*SUPPLIED MATERIAL*:
/-- A copy whose write to another device has been answered: it goes on, or ends with the status at the first element
of the group (R298). -/
def CpRun.putDone (r : CpRun) (st : Nat) : CpRun :=
  let r' : CpRun := { r with out := r.out - 1, put := none }
  if st = 0 then r'
  else
    let n := r.put.getD r.next
    match r.shape with
    | none => r'
    | some h => { r' with stat := st, fidx := n, addr := wordOfInt (h.dstBit n / 8), next := h.count }

/-- A packet's access in flight ends (R220, R294): with the bytes read, or a status. -/
def State.accAnswer (s : State) (i : Nat) (bytes : List Byte) (st : Nat) : State :=
  match tblFind s.accs i with
  | none => s
  | some a =>
    let d := natOfBytes (bytes.take 64)
    let p := if st = fPoison then allPoison else 0
    let bad := st ≠ 0 && st ≠ fPoison
    let fault (s : State) : State :=
      if a.live || a.stores then (s.dropAcc i).faultLate a.who a.task { code := st, addr := BitVec.ofNat 64 a.va }
      else s.dropAcc i
    match a.kind with
    | .load f =>
      if bad then fault s
      else
        let (rows, cir) := f.serve d p
        (s.loadCell a.who (a.sa / 64)).deliver i a f.q rows cir
    | .peerRead run =>
      (s.dropAcc i).modRun a.who.core run fun r =>
        { r with out := r.out - 1, peer := tblPut r.peer a.sa (if bad then .failed st else .row d p) }
    | .peerPut (some run) m _ _ => ((if bad then s else s.wipeCell (a.sa / 64) m).dropAcc i).modRun a.who.core run fun r => r.putDone (if bad then st else 0)
    | .peerPut none m _ _ => if bad then fault s else (s.wipeCell (a.sa / 64) m).dropAcc i
    | _ => if bad then fault s else (s.setCell i a.who.core (a.sa / 64) fullMask false).dropAcc i

/-- A remote command takes a packet's answer (R420). eng: ENG of a RACE. -/
def RmRun.answer (r : RmRun) (seq : Nat) (old : Word) (bytes : List Byte) (st : Nat) (eng : Bool) : RmRun :=
  let v : Word := match r.cmd.i with | .ratom .. => old | _ => 0
  let got := r.got.map fun (q, l) => if q = seq then (q, bytes) else (q, l)
  let r : RmRun := { r with wait := r.wait.filter (· ≠ seq), val := v, got := got, pois := r.pois || st = fPoison }
  if st ≠ 0 && st ≠ fPoison && r.stat = 0 then { r with stat := st, addr := r.cmd.b, eng := eng, todo := [] } else r

/-- The first acknowledgement of a packet reaches the source (R304, R420); a later one is discarded. -/
def State.takeAck (s : State) (ak : Ack) : State :=
  match s.unacked.find? fun x => x.pk.dst = ak.dst && x.pk.cls = ak.cls && x.pk.seq = ak.seq with
  | none => s
  | some x =>
    let s : State := { s with unacked := s.unacked.filter (· ≠ x) }
    let s := s.modPort x.pk.port fun p => { p with flits := p.flits - opFlits x.pk.op }
    match x.acc with
    | some i => s.accAnswer i ak.bytes ak.status
    | none =>
      let eng := ak.status = fRace && s.opEng x.core x.pk.op
      let s := s.modCore x.core fun c => { c with rmRun := c.rmRun.map fun r =>
        if r.dst = ak.dst && r.cls = ak.cls && r.wait.contains ak.seq then r.answer ak.seq ak.old ak.bytes ak.status eng else r }
      s.rmSweep x.core

/-- The next number of a triple (R418). -/
def State.nextSeq (s : State) (dst cls : Nat) : Nat := tblGet 0 s.nseq (dst * 4 + cls)

/-- Whether the window and the retry buffer let a packet go (R304). -/
def State.maySend (s : State) (dst cls port flits : Nat) : Bool :=
  s.unacked.all (fun x => !(x.pk.dst = dst && x.pk.cls = cls) || (s.nextSeq dst cls + 2 ^ 32 - x.pk.seq) % 2 ^ 32 ≤ 4095) &&
  (s.port port).flits + flits ≤ 8192

/-- Sends a packet: it takes its number (R418). One to the device itself goes through the window at once (R309). tag:
the group tag of its command's task (R218). -/
def State.sendPacket (s : State) (n tag dst cls route port : Nat) (op : PacketOp) (acc : Option Nat) : State :=
  let q := s.nextSeq dst cls
  let pk : Packet := ⟨s.devId, dst, cls, q, op, port, true⟩
  let s : State := { s with nseq := tblPut s.nseq (dst * 4 + cls) ((q + 1) % 2 ^ 32), unacked := s.unacked ++ [⟨pk, n, route, acc⟩] }
  let s := s.modPort port fun p => { p with flits := p.flits + (opFlits op) }
  if dst = s.devId then
    let (s, l) := s.receive (some (n, tag)) pk
    l.foldl State.takeAck s
  else s

/-- What an access in flight asks of another device. -/
def Acc.packet (a : Acc) : Option PacketOp :=
  match a.kind with
  | .load _ => some (.read (a.sa / 64 * 64) 64)
  | .peerRead _ => some (.read (a.sa / 64 * 64) 64)
  | .store d => some (.write (a.sa / 64 * 64) (bytesOfNat 64 d))
  | .peerPut _ m d p => some (.put (a.sa / 64 * 64) m d p)
  | _ => none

*WORK INSTRUCTIONS*: Give back, unchanged, the line that holds "def State.sendPacket (s" along with all lines after it through the last line above.

*OUTPUT BELOW*:
def State.sendPacket (s : State) (n tag dst cls route port : Nat) (op : PacketOp) (acc : Option Nat) : State :=
  let q := s.nextSeq dst cls
  let pk : Packet := ⟨s.devId, dst, cls, q, op, port, true⟩
  let s : State := { s with nseq := tblPut s.nseq (dst * 4 + cls) ((q + 1) % 2 ^ 32), unacked := s.unacked ++ [⟨pk, n, route, acc⟩] }
  let s := s.modPort port fun p => { p with flits := p.flits + (opFlits op) }
  if dst = s.devId then
    let (s, l) := s.receive (some (n, tag)) pk
    l.foldl State.takeAck s
  else s

/-- What an access in flight asks of another device. -/
def Acc.packet (a : Acc) : Option PacketOp :=
  match a.kind with
  | .load _ => some (.read (a.sa / 64 * 64) 64)
  | .peerRead _ => some (.read (a.sa / 64 * 64) 64)
  | .store d => some (.write (a.sa / 64 * 64) (bytesOfNat 64 d))
  | .peerPut _ m d p => some (.put (a.sa / 64 * 64) m d p)
  | _ => none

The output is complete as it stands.